No importa el proceso por el que hayan pasado, ahora forman parte de mi subpartido.
Así que no se hieran fácilmente, no mueran y no sean aniquilados’.
Con un sonido ronco, me limpié las comisuras de los labios y volví a hablar en tono severo.
«De cara al futuro, sería bueno que siguierais mis órdenes con diligencia. Pasaré por alto los errores que habéis cometido esta vez ya que sois novatos, pero no habrá indulgencia la próxima vez».
De pie, les miré fijamente a los ojos.
«Si arriesgáis vuestras vidas por este frente, el frente también arriesgará su vida por vosotros. Recuérdenlo».
En otras palabras, este frente ya ha arriesgado su vida por ustedes, así que ahora les toca a ustedes hacer lo mismo.
Ya hemos demostrado nuestra sinceridad.
Veamos cómo les va a estos bandidos en la próxima batalla de defensa; estoy dispuesto a darles otra oportunidad.
«¿Podemos llamarle ‘Jefe’ a partir de ahora?»
«No, ya tenéis vuestro propio jefe».
«En ese caso, te llamaremos ‘Jefe’… ¡’Gran Jefe’ será!»
«¡Vaya! ¡Gran Jefe!»
«Me estás metiendo también en tu banda de bandidos… Bien».
Levanté la vista, buscando a Kuilan, que se había perdido de vista.
«¿Dónde está tu ‘jefe’?»
***
Kuilan estaba sentado solo en una colina desolada junto a la plaza, bebiendo como un vagabundo.
«¿Está haciendo una pose aquí porque cree que hoy lo ha hecho bien?».
Cuando me acerqué con sorna, Kuilan se rió entre dientes.
«Le estaba esperando, Alteza».
«¿A mí? ¿Por qué?»
«No nos hemos saludado como es debido».
Kuilan se levantó, cerró los puños delante del pecho para saludar y luego inclinó lentamente la cintura.
«Gracias por perdonarme la vida».
Me quedé mirando a Kuilan en silencio. Levantando la cabeza, esbozó una sonrisa torpe.
«No sólo me has perdonado la vida a mí, sino también a mis hombres. Podrías habernos ejecutado hace tiempo, pero nos diste otra oportunidad e incluso nos rescataste tú mismo. Para ser sincero, no sé cómo podría pagar esta deuda».
«…»
«Aunque sea un bandido que roba a plena luz del día, no soy tan desvergonzado como para olvidar una deuda de por vida».
Todavía en posición de saludo, Kuilan habló con seriedad.
«Le pagaré a mi manera. Cuando sea, donde sea».
Me reí entre dientes.
«Entonces, a partir de ahora, limítate a servir diligentemente en este frente».
«Eres consecuente con tus deseos, ¿verdad?».
Kuilan se acercó lentamente, su imponente figura eclipsaba mi visión.
«… Príncipe Ash. Usted dijo que el credo de este frente es matar monstruos y salvar a la gente. Y que incluso nosotros, los prisioneros, y los de otras razas como yo, somos personas a las que pretendes proteger».
«Sí».
«Entonces, al cooperar para proteger esta línea del frente, ¿estoy contribuyendo también a ese credo y, a su vez, protegiendo a mi propia raza?».
«Sí».
Asentí con la cabeza.
«Permítame aclarar esto, Kuilan. Esta línea del frente no es la frontera del imperio».
Al menos, no durante los próximos tres años.
«Es una línea que protege a toda la gente de los monstruos. Si tuviera que darle un nombre, diría que es la última línea de defensa del propio mundo».
Kuilan se hizo eco lentamente de mis palabras dentro de su boca.
«La última línea de defensa para el mundo…»

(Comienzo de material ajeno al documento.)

/-- `CTX_READ` of a slot that does not exist, or of a run that leaves the image (R57 conditions 6 and 8), is not legal. -/
theorem ctxRead_not_wellFormed {nKs nSha : Nat} {p0 : Bool} {space : Space} {slot : BitVec 8} {lenA lenB : Word}
    (h : slotCount nKs nSha space ≤ slot.toNat ∨ imageSize space < lenA.toNat + lenB.toNat) :
    (Instr.ctxRead p0 space slot lenA lenB).wellFormed nKs nSha = false := by
  rw [Instr.wellFormed, paramLegal, Bool.and_eq_false_iff, decide_eq_false_iff_not, decide_eq_false_iff_not, Nat.not_lt,
    Nat.not_le]
  exact h

/-- Settles O11: each condition written out is one that `paramLegal` checks. -/
theorem parameterIllegalCommandIsAnsweredIllegal : Obligations.ParameterIllegalCommandIsAnsweredIllegal := by
  intro s p0 p1 p2 slot lenA lenB
  refine ⟨fun hslot => ?_, fun hslot => ?_, fun hrun => exec_illegal (ctxRead_not_wellFormed (.inr hrun)),
    fun hrun => exec_illegal (ctxRead_not_wellFormed (.inr hrun)), fun i hi => exec_illegal hi⟩
  · have hnone : decide (slot.toNat < s.nKs) = false := decide_eq_false (Nat.not_lt.mpr hslot)
    exact ⟨exec_illegal hnone, exec_illegal hnone, exec_illegal hnone, exec_illegal hnone,
      exec_illegal (ctxRead_not_wellFormed (.inl hslot)), exec_illegal hnone⟩
  · have hnone : decide (slot.toNat < s.nSha) = false := decide_eq_false (Nat.not_lt.mpr hslot)
    exact ⟨exec_illegal hnone, exec_illegal hnone, exec_illegal hnone,
      exec_illegal (ctxRead_not_wellFormed (.inl hslot)), exec_illegal hnone⟩

/-- A host that takes every response word takes a response whole, and the receivers are as ready after it. -/
theorem Takes.takes_response {k : Takes} (hk : k.rsp = .all) (r0 r1 : Word) :
    passed k [.rsp r0, .rsp r1] = 2 ∧ [PortEvent.rsp r0, .rsp r1].foldl Takes.after k = k := by
  obtain ⟨rs, res, rsp⟩ := k
  obtain rfl : rsp = .all := hk
  exact ⟨rfl, rfl⟩

/-- Where the host takes every response word, a running step that sends one response is not held up. -/
theorem step_of_response {s t : State} {r0 r1 : Word} (hr : s.rst = .low) (hk : s.takes.rsp = .all)
    (h : stepRunning s = .next t) (hout : t.out = s.out ++ [.rsp r0, .rsp r1]) : step s = .next t := by
  obtain ⟨hpassed, hafter⟩ := Takes.takes_response hk r0 r1
  obtain ⟨-, htakes, -⟩ := stepRunning_sends h
  have hwhole := State.deliver_whole hout
  rw [hafter, ← htakes] at hwhole
  rw [step_low hr h, hout, List.drop_left, hpassed]
  exact congrArg _ hwhole

/-- Settles O10: the sequencer takes the words and the response is all the step sends. -/
theorem wordsThatAreNoCommandAreAnsweredIllegal : Obligations.WordsThatAreNoCommandAreAnsweredIllegal := by
  intro s w0 w1 w2 rest e hr hidle hcmd hdecode hk
  refine step_of_response hr hk ?_ rfl
  simp only [stepRunning, fetch, hidle, hcmd, fetchWords, hdecode]
  rfl

/-! ## The operand bytes a command takes (R32, R56) -/

/-- Settles O13: the bytes are taken before the presence check, and neither a failure nor a body touches what is left. -/
theorem surplusOperandBytesAreLeft : Obligations.SurplusOperandBytesAreLeft := by
  intro i s hlegal hbytes
  have hrun := exec_eq_runCommand i s
  refine ⟨_, hrun, ?_, (exec_frame hrun).1⟩
  cases hp : requiredPresent i with
  | false => rw [runCommand_absent _ hlegal hbytes hp]; rfl
  | true =>
    rw [runCommand_runs _ hlegal hbytes hp]
    obtain ⟨-, hopd, -⟩ := bodyOf_frame i (s.opd.take (opALen i)) ((s.opd.drop (opALen i)).take (opBLen i))
      { s with opd := s.opd.drop (operandBytes i) }
    exact hopd

/-! ## The no-ops (R59) -/

/-- Writing back what a slot holds changes nothing. -/
theorem State.writeSha_readSha (s : State) (slot : BitVec 8) : s.writeSha slot (s.readSha slot) = s := by
  have hset : s.sha.set slot.toNat (s.readSha slot) = s.sha := by
    rcases Nat.lt_or_ge slot.toNat s.sha.length with h | h
    · rw [State.readSha, List.getD_eq_getElem _ _ h, List.set_getElem_self]
    · exact List.set_eq_of_length_le h
  rw [State.writeSha, hset]

/-- A legal command that takes no operand bytes and whose body only answers, only answers. -/
theorem exec_only_answers {i : Instr} {s : State} (hlegal : i.wellFormed s.nKs s.nSha = true)
    (hp : requiredPresent i = true) (hn : operandBytes i = 0)
    (hbody : bodyOf i [] [] s = s.respond .ok 0) :
    exec i s = .next { s with out := s.out ++ [.rsp 0x1#32, .rsp 0#32] } := by
  obtain ⟨hA, hB⟩ : opALen i = 0 ∧ opBLen i = 0 := Nat.add_eq_zero_iff.mp hn
  rw [exec_next, runCommand_runs _ hlegal (by omega) hp, hA, hB, hn]
  exact hbody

«Protegeré a todos los que se encuentren al norte de estos muros. Eso incluye a tu hermano y a los refugiados con los que te has quedado».
«…»
«Dijiste que necesitabas dinero, Kuilan. ¿Puedes decirme por qué?»
«Mi tierra natal».
Sorprendentemente, Kuilan respondió de inmediato y sin vacilar.
«Pienso volver a comprar la tierra de mi infancia que me fue arrebatada».
Una añoranza lejana brilló en sus ojos. Asentí con la cabeza.
«Proteger este frente es también una forma de proteger esa patria».
Me reí entre dientes y me encogí de hombros.
«Pronto reunirás el dinero que necesitas».
«…»
Kuilan esbozó una pequeña sonrisa.
«En general me desagradan los idealistas, pero no me molesta un idealista que actúa como tú».
Kuilan le dio otro abrazo y se inclinó ligeramente.
«Se lo prometo. No le decepcionaré en la próxima batalla defensiva».
«Lo estoy deseando, Rey de los Bandidos».
Di una palmada en los anchos hombros de Kuilan e hice un gesto hacia la zona donde estaban reunidos sus subordinados.
«Vámonos. Sus hombres le han estado esperando, con el cuello torcido».
No podía estar seguro de que estos bandidos de trapo se convirtieran en soldados útiles. Sin embargo, si estas diferentes razas, estos odiadores del imperio, podían encontrar aunque fuera una pizca de armonía en esta línea del frente, entonces el día de hoy tenía su propio valor.
Decidí que había sido un día bastante afortunado.
***
[ETAPA 8 – ¡DESPEJADA!]
[ETAPA MVP – Júpiter Junior(SSR)]
[Subida de nivel de personaje]
– Jupiter Junior(SSR) Lv.55 (↑1)
– Kuilan(SR) Lv.42 (↑2)
– Lilly(R) Lv.29 (↑3)
[Bajas y heridas]
– Ceniza(EX): Heridas leves
– Lucas(SSR): Heridas leves
– Evangeline(SSR): Heridas leves
– Kuilan(SR): Heridas leves
[Objetos adquiridos]
– Piedras mágicas de la Legión Slime: 209
– Emperador Slime Núcleo de Maná(SR): 1
[Las recompensas de Stage Clear han sido distribuidas. Por favor, comprueba tu inventario].
– Caja de Recompensas de grado SR: 1
– Llave de la Sala Slime: 1
>> Prepárate para la siguiente ETAPA
>> [ETAPA 9: La flecha que abandonó el motín]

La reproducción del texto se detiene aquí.